* What the task asks:
Once you find the line with "theorem State.taken_ns (s" in the entries below, return exactly every line from it through the line with "s.flag f := (rfl)".

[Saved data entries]
^^^^^^^^^^^^^^^^

-- ==== Sys2Proof/Laws/KeptBridge.lean ====
section
/-!
SUPPORT. What the operations of `Machine/Bridge.lean` leave of a state: the queue, the mirrors and the vault's counters.
-/

set_option Elab.async false

namespace Sys2Proof.Machine

@[simp] theorem State.setBrgq_kept (s : State) (p : Nat) (q : List BusOp) :
    (State.setBrgq s p q).kept = s.kept := by
  simp [State.setBrgq]

@[simp] theorem State.setLockq_kept (s : State) (p : Nat) (q : List BusOp) :
    (State.setLockq s p q).kept = s.kept := by
  simp [State.setLockq]

@[simp] theorem State.sendOp_kept (s : State) (p k i : Nat) (o : BusOp) (write : Bool) (first count : Nat) (data : List Byte) :
    (State.sendOp s p k i o write first count data).kept = s.kept := by
  simp [State.sendOp]

theorem State.cached_kept (s : State) (k p : Nat) (r : Req) :
    ∀ out, State.cached s k p r = some out → out.2.2.kept = s.kept := by
  intro out h
  unfold State.cached at h; split at h
  · exact State.cacheHit_kept _ _ _ _ _ _ h
  · cases h

@[simp] theorem State.lateExpiry_kept (s : State) (p : Nat) :
    (State.lateExpiry s p).kept = s.kept := by
  unfold State.lateExpiry; repeat' split
  all_goals simp

@[simp] theorem State.endOp_kept (s : State) (p : Nat) (o : BusOp) (out : Outc) :
    (State.endOp s p o out).kept = s.kept := by
  unfold State.endOp; dsimp only; repeat' split
  all_goals simp

@[simp] theorem State.freeBytes_kept (s : State) (n0 : Nat) :
    (State.freeBytes s n0).2.kept = s.kept := by
  induction n0 generalizing s with
  | zero => rfl
  | succ n ih =>
    unfold State.freeBytes; dsimp only; repeat' split
    all_goals simp [ih]

@[simp] theorem State.readData_kept (s : State) (d : List Byte) (n : Nat) :
    (State.readData s d n).2.kept = s.kept := by
  simp [State.readData]

@[simp] theorem State.startOp_kept (s : State) (p : Nat) (o : BusOp) :
    (State.startOp s p o).kept = s.kept := by
  unfold State.startOp; dsimp only
  split
  · simp
  · split
    · split <;> simp
    · split
      · simp
      · split
        · split
          · rename_i h
            have k := State.cached_kept _ _ _ _ _ h
            dsimp only at k; simp [k]
          · simp
        · simp

@[simp] theorem State.serve_kept (s : State) (p : Nat) :
    (State.serve s p).kept = s.kept := by
  unfold State.serve; repeat' split
  all_goals simp

@[simp] theorem State.enqueue_kept (s : State) (p : Nat) (o : BusOp) :
    (State.enqueue s p o).kept = s.kept := by
  simp [State.enqueue]

@[simp] theorem State.devAccess_kept (s : State) (r : Req) :
    (State.devAccess s r).kept = s.kept := by
  unfold State.devAccess; dsimp only
  repeat' split
  all_goals try (simp [*, kept_foldl]; done)
  all_goals
    rename_i h
    have k := State.cached_kept _ _ _ _ _ h
    dsimp only at k; simp [k]

@[simp] theorem State.opData_kept (s : State) (p k i : Nat) (o : BusOp) (b : List Byte) :
    (State.opData s p k i o b).kept = s.kept := by
  unfold State.opData; dsimp only; repeat' split
  all_goals simp

@[simp] theorem State.opFails_kept (s : State) (p : Nat) (o : BusOp) (status result : Nat) :
    (State.opFails s p o status result).kept = s.kept := by
  simp [State.opFails]

@[simp] theorem State.modbusIn_kept (s : State) (i : Nat) (x : ModbusRsp) :
    (State.modbusIn s i x).kept = s.kept := by
  unfold State.modbusIn; repeat' split
  all_goals simp

@[simp] theorem State.modbusTimeout_kept (s : State) (i : Nat) :
    (State.modbusTimeout s i).kept = s.kept := by
  unfold State.modbusTimeout; repeat' split
  all_goals simp

@[simp] theorem State.conflict_kept (s : State) (r : Req) (node : Nat) :
    (State.conflict s r node).kept = s.kept := by
  simp [State.conflict]

@[simp] theorem State.lockIn_kept (s : State) (p : Nat) (r : Req) :
    (State.lockIn s p r).kept = s.kept := by
  unfold State.lockIn; dsimp only; repeat' split
  all_goals simp

@[simp] theorem State.grant_kept (s : State) (p : Nat) (r : Req) :
    (State.grant s p r).kept = s.kept := by
  unfold State.grant; dsimp only; repeat' split
  all_goals simp

@[simp] theorem State.closeWindow_kept (s : State) (p : Nat) :
    (State.closeWindow s p).kept = s.kept := by
  unfold State.closeWindow; dsimp only; repeat' split
  all_goals simp [kept_foldl]

@[simp] theorem State.expireLock_kept (s : State) (p : Nat) :
    (State.expireLock s p).kept = s.kept := by
  unfold State.expireLock; repeat' split
  all_goals simp

@[simp] theorem State.ctlStops_kept (s old : State) (k i : Nat) :
    (State.ctlStops s old k i).kept = s.kept := by
  unfold State.ctlStops; repeat' split
  all_goals simp

@[simp] theorem State.bridgeError_kept (s : State) (e : BrgError) :
    (State.bridgeError s e).kept = s.kept := by
  unfold State.bridgeError
  cases e <;> dsimp only
  all_goals (repeat' split)
  all_goals simp

end Sys2Proof.Machine
end

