-- ==== Sys2Proof/Laws/Taken.lean ====
section
/-!
SUPPORT. A command that takes its request from those admitted changes nothing else: every other part reads as before.
-/

set_option Elab.async false
set_option linter.unusedSimpArgs false
set_option linter.unusedTactic false

namespace Sys2Proof.Machine

@[simp] theorem State.taken_pending (s : State) (r : Req) : (s.taken r).pending = s.pending := (rfl)
@[simp] theorem State.taken_regs (s : State) (r : Req) : (s.taken r).regs = s.regs := (rfl)
@[simp] theorem State.taken_now (s : State) (r : Req) : (s.taken r).now = s.now := (rfl)
@[simp] theorem State.taken_drawn (s : State) (r : Req) : (s.taken r).drawn = s.drawn := (rfl)
@[simp] theorem State.taken_emitted (s : State) (r : Req) : (s.taken r).emitted = s.emitted := (rfl)
@[simp] theorem State.taken_hif (s : State) (r : Req) : (s.taken r).hif = s.hif := (rfl)
@[simp] theorem State.taken_pts (s : State) (r : Req) : (s.taken r).pts = s.pts := (rfl)
@[simp] theorem State.taken_ring (s : State) (r : Req) : (s.taken r).ring = s.ring := (rfl)
@[simp] theorem State.taken_sw (s : State) (r : Req) : (s.taken r).sw = s.sw := (rfl)
@[simp] theorem State.taken_flt (s : State) (r : Req) : (s.taken r).flt = s.flt := (rfl)
@[simp] theorem State.taken_td (s : State) (r : Req) : (s.taken r).td = s.td := (rfl)
@[simp] theorem State.taken_brg (s : State) (r : Req) : (s.taken r).brg = s.brg := (rfl)
@[simp] theorem State.taken_cyc (s : State) (r : Req) : (s.taken r).cyc = s.cyc := (rfl)
@[simp] theorem State.taken_fld (s : State) (r : Req) : (s.taken r).fld = s.fld := (rfl)
@[simp] theorem State.taken_pctl (s : State) (r : Req) : (s.taken r).pctl = s.pctl := (rfl)
@[simp] theorem State.taken_rfx (s : State) (r : Req) : (s.taken r).rfx = s.rfx := (rfl)
@[simp] theorem State.taken_meas (s : State) (r : Req) : (s.taken r).meas = s.meas := (rfl)
@[simp] theorem State.taken_pwr (s : State) (r : Req) : (s.taken r).pwr = s.pwr := (rfl)
@[simp] theorem State.taken_eng (s : State) (r : Req) : (s.taken r).eng = s.eng := (rfl)
@[simp] theorem State.taken_twin (s : State) (r : Req) : (s.taken r).twin = s.twin := (rfl)
@[simp] theorem State.taken_sec (s : State) (r : Req) : (s.taken r).sec = s.sec := (rfl)
@[simp] theorem State.taken_boot (s : State) (r : Req) : (s.taken r).boot = s.boot := (rfl)
@[simp] theorem State.taken_setup (s : State) (r : Req) : (s.taken r).setup = s.setup := (rfl)
@[simp] theorem State.taken_ns (s : State) (r : Req)  : (s.taken r).ns  = s.ns  := (rfl)
@[simp] theorem State.taken_node0 (s : State) (r : Req)  : (s.taken r).node0  = s.node0  := (rfl)
@[simp] theorem State.taken_standby (s : State) (r : Req)  : (s.taken r).standby  = s.standby  := (rfl)
@[simp] theorem State.taken_inSafe (s : State) (r : Req)  : (s.taken r).inSafe  = s.inSafe  := (rfl)
@[simp] theorem State.taken_rd (s : State) (r : Req) (f : Fld) : (s.taken r).rd f = s.rd f := (rfl)
@[simp] theorem State.taken_flag (s : State) (r : Req) (f : Fld) : (s.taken r).flag f = s.flag f := (rfl)
@[simp] theorem State.taken_point (s : State) (r : Req) (n : Nat) : (s.taken r).point n = s.point n := (rfl)
@[simp] theorem State.taken_slotOf (s : State) (r : Req) (q : Req) : (s.taken r).slotOf q = s.slotOf q := (rfl)
@[simp] theorem State.taken_who (s : State) (r : Req) (q : Req) : (s.taken r).who q = s.who q := (rfl)
@[simp] theorem State.taken_devTarget (s : State) (r : Req) (p : Nat) : (s.taken r).devTarget p = s.devTarget p := (rfl)
@[simp] theorem State.taken_lockOk (s : State) (r : Req) (p : Nat) : (s.taken r).lockOk p = s.lockOk p := (rfl)
@[simp] theorem State.taken_ctlRaw (s : State) (r : Req) (k i : Nat) : (s.taken r).ctlRaw k i = s.ctlRaw k i := (rfl)
@[simp] theorem State.taken_busLock (s : State) (r : Req) (p : Nat) : (s.taken r).busLock p = s.busLock p := (rfl)
@[simp] theorem State.taken_isMine (s : State) (r : Req) (n : Nat) : (s.taken r).isMine n = s.isMine n := (rfl)
@[simp] theorem State.taken_tdEnc (s : State) (r : Req) (d : Nat) : (s.taken r).tdEnc d = s.tdEnc d := (rfl)
@[simp] theorem State.taken_tdNow (s : State) (r : Req) (d : Nat) : (s.taken r).tdNow d = s.tdNow d := (rfl)
@[simp] theorem State.taken_slotOn (s : State) (r : Req) (t : Nat) : (s.taken r).slotOn t = s.slotOn t := (rfl)
@[simp] theorem State.taken_canSend (s : State) (r : Req) (t : Nat) : (s.taken r).canSend t = s.canSend t := (rfl)
@[simp] theorem State.taken_kind (s : State) (r : Req) (t : Nat) : (s.taken r).kind t = s.kind t := (rfl)
@[simp] theorem State.taken_regionAddr (s : State) (r : Req) (o : Nat) : (s.taken r).regionAddr o = s.regionAddr o := (rfl)
@[simp] theorem State.taken_tableClosed (s : State) (r : Req) (o n : Nat) : (s.taken r).tableClosed o n = s.tableClosed o n := (rfl)
@[simp] theorem State.taken_lockSeq (s : State) (r : Req) (t i : Nat) : (s.taken r).lockSeq t i = s.lockSeq t i := (rfl)
@[simp] theorem State.taken_flight (s : State) (r : Req) (k : Nat) : (s.taken r).flight k = s.flight k := (rfl)
@[simp] theorem State.taken_flights (s : State) (r : Req)  : (s.taken r).flights  = s.flights  := (rfl)
@[simp] theorem State.taken_rxq (s : State) (r : Req) (p : Nat) : (s.taken r).rxq p = s.rxq p := (rfl)
@[simp] theorem State.taken_txq (s : State) (r : Req) (k : Nat) : (s.taken r).txq k = s.txq k := (rfl)
@[simp] theorem State.taken_tag (s : State) (r : Req) (k : Nat) : (s.taken r).tag k = s.tag k := (rfl)
@[simp] theorem State.taken_pair (s : State) (r : Req) (p : Nat) : (s.taken r).pair p = s.pair p := (rfl)
@[simp] theorem State.taken_slot (s : State) (r : Req) (t : Nat) : (s.taken r).slot t = s.slot t := (rfl)
@[simp] theorem State.taken_subsFull (s : State) (r : Req) (q : Req) : (s.taken r).subsFull q = s.subsFull q := (rfl)
@[simp] theorem State.taken_held (s : State) (r : Req) (t : Nat) : (s.taken r).held t = s.held t := (rfl)
@[simp] theorem State.taken_rawTarget (s : State) (r : Req) (p : Nat) (b : List Byte) : (s.taken r).rawTarget p b = s.rawTarget p b := (rfl)
@[simp] theorem State.taken_staging (s : State) (r : Req) (k : Nat) : (s.taken r).staging k = s.staging k := (rfl)
@[simp] theorem State.taken_refusals (s : State) (r : Req) (e : StopEnv) : (s.taken r).refusals e = s.refusals e := (rfl)
@[simp] theorem State.taken_powerRefused (s : State) (r : Req)  : (s.taken r).powerRefused  = s.powerRefused  := (rfl)
@[simp] theorem State.taken_txOf (s : State) (r : Req) (q : Req) : (s.taken r).txOf q = s.txOf q := (rfl)
@[simp] theorem State.taken_readPoints (s : State) (r : Req) (o n : Nat) : (s.taken r).readPoints o n = s.readPoints o n := (rfl)
@[simp] theorem State.taken_tableBytes (s : State) (r : Req) (o n : Nat) : (s.taken r).tableBytes o n = s.tableBytes o n := (rfl)
@[simp] theorem State.taken_rngEntry (s : State) (r : Req) (a b c : Nat) : (s.taken r).rngEntry a b c = s.rngEntry a b c := (rfl)
@[simp] theorem State.taken_isJoined (s : State) (r : Req)  : (s.taken r).isJoined  = s.isJoined  := (rfl)
@[simp] theorem State.taken_holds (s : State) (r : Req) (p : Nat) (q : Req) : (s.taken r).holds p q = s.holds p q := (rfl)
@[simp] theorem State.taken_mayManage (s : State) (r : Req) (q : Req) : (s.taken r).mayManage q = s.mayManage q := (rfl)
@[simp] theorem State.taken_topo (s : State) (r : Req) (n t : Nat) : (s.taken r).topo n t = s.topo n t := (rfl)
@[simp] theorem State.taken_cqFree (s : State) (r : Req) (p : Nat) : (s.taken r).cqFree p = s.cqFree p := (rfl)
@[simp] theorem State.taken_route (s : State) (r : Req) (n : Nat) (b : Bool) : (s.taken r).route n b = s.route n b := (rfl)
@[simp] theorem State.taken_accepted (s : State) (r : Req) : (s.taken r).tgt.accepted = s.tgt.accepted.erase r := (rfl)
@[simp] theorem State.taken_heldReqs (s : State) (r : Req) : (s.taken r).tgt.held = s.tgt.held := (rfl)

end Sys2Proof.Machine
end

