-- ==== Sys2Proof/Tests/Slice0.lean ====
section
/-!
SUPPORT. Tests. Well-formedness refuses ill-formed terms; a few values worked out by hand from the manual; and for every statement that has
hypotheses a state and operands that meet them, clause by clause. The functions that stand for cryptography are opaque: where a clause asks that one
of them accepts, its witness is given for any functions that accept (`proof_accepted`, `slot_accepted` and the witnesses of LinkAuthentication,
SecurityUnit and BootAndCommit).
-/

set_option Elab.async false
set_option linter.unusedVariables false

namespace Sys2Proof.Tests
open Sys2Proof.Machine

/-! ### Well-formedness: for each check, a term that it refuses -/

theorem test_wf_slice : ([{ station := 1 }, { station := 254 }] : List Slice).all (·.wf) = true ∧
    ([{ station := 0 }, { station := 255 }, { station := 1, cycle := 2 ^ 32 }, { station := 1, outPart := List.replicate 1025 0 },
      { station := 1, inPart := List.replicate 1025 0 }, { station := 1, rsv := 2 ^ 35 }, { station := 1, outMiss := 1 }] : List Slice).any (·.wf) = false := by decide +kernel

theorem test_wf_frame : ({} : Frame).wf = true ∧ ({ typ := 2, ext := List.replicate 32 0 } : Frame).wf = true ∧
    ([{ typ := 16 }, { ver := 16 }, { wrap := 4 }, { tc := 8 }, { xcnt := 16 }, { hops := 1024 }, { dst := 2 ^ 18 }, { tn := 16 }, { src := 2 ^ 18 },
      { gen := 8 }, { tag := 8192 }, { lseq := 4096 }, { td := 8 }, { op := 256 }, { sub := 256 }, { fcnt := 2 ^ 32 }, { arg := 2 ^ 64 },
      { typ := 2 }, { ext := [0] }, { payload := List.replicate 2049 0 }, { typ := 4, slices := [{ station := 1 }] },
      { typ := 1, slices := [{ station := 0 }] }, { rsv := 2 ^ 31 }, { missing := 1 }] : List Frame).any (·.wf) = false := by decide +kernel

/-- A request with 16 operand bytes. -/
abbrev req0 : Req := { operand := List.replicate 16 0 }

theorem test_wf_req : req0.wf = true ∧
    ([{ req0 with src := 2 ^ 18 }, { req0 with tn := 16 }, { req0 with tag := 8192 }, { req0 with gen := 8 }, { req0 with op := 256 },
      { req0 with opx := 256 }, { req0 with node := 2 ^ 18 }, { req0 with space := 2 ^ 14 }, { req0 with off := 2 ^ 32 }, { req0 with len := 2049 },
      { req0 with tc := 8 }, { req0 with lockId := 2 ^ 16 }, { req0 with time := 2 ^ 96 }, { req0 with td := 8 }, { req0 with operand := [] },
      { req0 with data := List.replicate 2049 0 }] : List Req).any (·.wf) = false := by decide +kernel

theorem test_wf_delta : ({ k := 0 } : Delta).wf = true ∧
    ([{ k := 2 ^ 64 }, { k := 0, points := [{ n := 65536, record := List.replicate 64 0 }] }, { k := 0, points := [{ n := 0, record := [] }] },
      { k := 0, chans := [(256, {})] }, { k := 0, rows := [(4096, {})] }, { k := 0, machines := [(256, 0, 0)] },
      { k := 0, machines := [(0, 64, 0)] }] : List Delta).any (·.wf) = false := by decide +kernel

theorem test_wf_boot : ({} : BootObs).wf = true ∧
    ([{ badFw := [2] }, { badBnd := [2] }, { lanes := [5] }, { gains := [256] }] : List BootObs).any (·.wf) = false := by decide +kernel

theorem test_wf_commands : ([.read req0 .failed, .rspReceive (.cqWrite 511 true), .spdmRequest 0 [] .none] : List Instr).all (·.wellFormed) = true ∧
    ([.summaryReadDone 0 (.data (List.replicate 2049 0)), .rspReceive (.frame 5 {}), .rspReceive (.frame 0 { typ := 16 }), .rspReceive (.cqWrite 512 true),
      .registerWrite (.vf 0) 0 false 0, .registerWrite (.vf 16) 0 false 0, .registerWrite (.ring (2 ^ 18) 0) 0 false 0,
      .registerWrite (.ring 0 16) 0 false 0, .modbusResponse 0 (.data (List.replicate 251 0)), .modbusResponse 0 (.exception 256),
      .isduResponse 0 (.data (List.replicate 233 0)), .isduResponse 0 (.error (2 ^ 16)), .rcvTransferDone 0 true (2 ^ 128) [], .echoReceive 0 (2 ^ 64),
      .ackReceive 0 ⟨⟨true, []⟩, ⟨true, List.replicate 8 0⟩⟩, .nakReceive 0 ⟨⟨true, List.replicate 8 0⟩, ⟨true, []⟩⟩, .rspReceive (.dataWrite 8192 true),
      .cycleStart 0 (2 ^ 64), .captureInstant 0 (2 ^ 64) [] [],
      .captureInstant 0 0 [(256, [])] [], .exchangeClose 0 (2 ^ 64), .syncReceive 0 {} (2 ^ 64), .ptpSyncReceive 0 (2 ^ 96),
      .canFrameReceive 0 ⟨List.replicate 2065 0, 0⟩ true 0 0, .canFrameReceive 0 ⟨List.replicate 15 0, 0⟩ true 0 0,
      .canFrameReceive 0 ⟨List.replicate 16 0, 0⟩ true 512 0, .canFrameReceive 0 ⟨List.replicate 16 0, 0⟩ true 0 512,
      .uartBlockEnd 0 ⟨List.replicate 273 0, 0⟩, .uartBlockEnd 0 ⟨List.replicate 16 0, 0⟩, .iolPdReceive 0 true (List.replicate 33 0),
      .iolEventReceive 0 (List.replicate 33 0), .iolWakeup 0 (some (4, 0, 0)), .iolWakeup 0 (some (0, 0, 0)), .lockRelease 0 (2 ^ 18) 0 0,
      .lockRelease 0 0 16 0, .lockRelease 0 0 0 (2 ^ 16), .bufferAudit [(65536, 0)] [], .bufferAudit [] [(8448, 0)],
      .bufferAudit [] [(0, 8448)], .scalDone (List.replicate 15 (0, 0, 0)), .rspReceive (.sumWrite 512 true)] : List Instr).any (·.wellFormed) = false := by decide +kernel

theorem test_wf_ethernet : (Instr.uplinkFrameReceive 0 true (List.replicate 65536 0)).wellFormed = false ∧
    (Instr.speFrameReceive 0 ⟨List.replicate 65536 0, 0⟩ true).wellFormed = false := by
  simp only [Instr.wellFormed, List.length_replicate]; decide

/-! ### Values worked out by hand from the manual's tables -/

/-- Node ID of station 5 on ring 1 (Table 01-1: RING in bits 17..8, STATION in bits 7..0). -/
theorem test_node_id : nodeId 1 5 = 0x105 := by decide

/-- A 16-bit counter stays at its largest value (R166). -/
theorem test_counter_saturates : satAdd 16 0xFFFF 1 = 0xFFFF ∧ satAdd 16 0xFFFE 1 = 0xFFFF := by decide

/-- A delta of 2 points, 1 channel, 3 rows and 1 machine: 64 + 144 + 256 + 48 + 8 bytes (R400). -/
theorem test_delta_length : deltaBytes 2 1 3 1 = 520 := by decide

/-- Bytes are little-endian (R4). -/
theorem test_little_endian : leNat [0x44, 0x48, 0x40, 0x76] = 0x76404844 := by decide

/-- An ACK of LSEQ 0x123 as a block of the lane (Tables 05-2 and 05-3), and what two such blocks, and one beside an idle block, stand for (R137). -/
theorem test_ordered_set : setBlock 1 0x123 = ⟨true, [0x4B, 0x01, 0x23, 0x01, 0x05, 0, 0, 0]⟩ ∧ setOf (twinSets 1 0x123) = some (1, 0x123) ∧
    setOf ⟨setBlock 1 0x123, ⟨true, 0x1E :: List.replicate 7 0⟩⟩ = none ∧ setOf (twinSets 4 0) = none := by decide

/-- The check value of CRC-32C over the ASCII digits 1 to 9. -/
theorem test_crc32c : crc32c [0x31, 0x32, 0x33, 0x34, 0x35, 0x36, 0x37, 0x38, 0x39] = 0xE3069283#32 := by decide +kernel

/-- binary64: 1 + 2 = 3. -/
theorem test_binary64_add : f64.sub 0x4008000000000000 0x3FF0000000000000 = 0x4000000000000000 := by decide +kernel

/-- After reset the hub is not READY, waits with an empty queue, and an idle step answers a next state (the log's entry 2). -/
theorem test_reset_idles : State.reset.pending = [] ∧ State.reset.ready = false ∧
    Machine.step State.reset = .next { State.reset with now := State.reset.now + 65536 } := ⟨rfl, by decide +kernel, rfl⟩

/-- No row of the table gives a command bits, so no word spells one. -/
theorem test_no_words : decodeTableWord 32 0 = none ∧ State.withFetchWord State.reset 32 0 = State.reset := ⟨rfl, rfl⟩

/-- R443, R508: RES 8 % fast of IOSC fails; 0.6 % off a sound VRES fails; and a VRES 10 % off both fails in place of RES. -/
theorem test_resonator : resOk {} = true ∧ resOk { res := 54000000 } = false ∧ resOk { res := 50300000 } = false ∧
    resOk { vres := 36000000 } = true ∧ vresOk { vres := 36000000 } = false ∧ vresOk {} = true := by decide +kernel

/-- R517, the example: WINDOW 1,000,000 and REF RES give 50,000,000. -/
theorem test_frequency_counter : (State.reset.wr R.CLK_FCNT_WIN_WINDOW 1000000).refEdges 0 = 50000000 := by decide +kernel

^^^^^^^^^^^^^^^^

* Written solution:
@[simp] theorem State.taken_ns (s : State) (r : Req)  : (s.taken r).ns  = s.ns  := (rfl)
@[simp] theorem State.taken_node0 (s : State) (r : Req)  : (s.taken r).node0  = s.node0  := (rfl)
@[simp] theorem State.taken_standby (s : State) (r : Req)  : (s.taken r).standby  = s.standby  := (rfl)
@[simp] theorem State.taken_inSafe (s : State) (r : Req)  : (s.taken r).inSafe  = s.inSafe  := (rfl)
@[simp] theorem State.taken_rd (s : State) (r : Req) (f : Fld) : (s.taken r).rd f = s.rd f := (rfl)
@[simp] theorem State.taken_flag (s : State) (r : Req) (f : Fld) : (s.taken r).flag f = s.flag f := (rfl)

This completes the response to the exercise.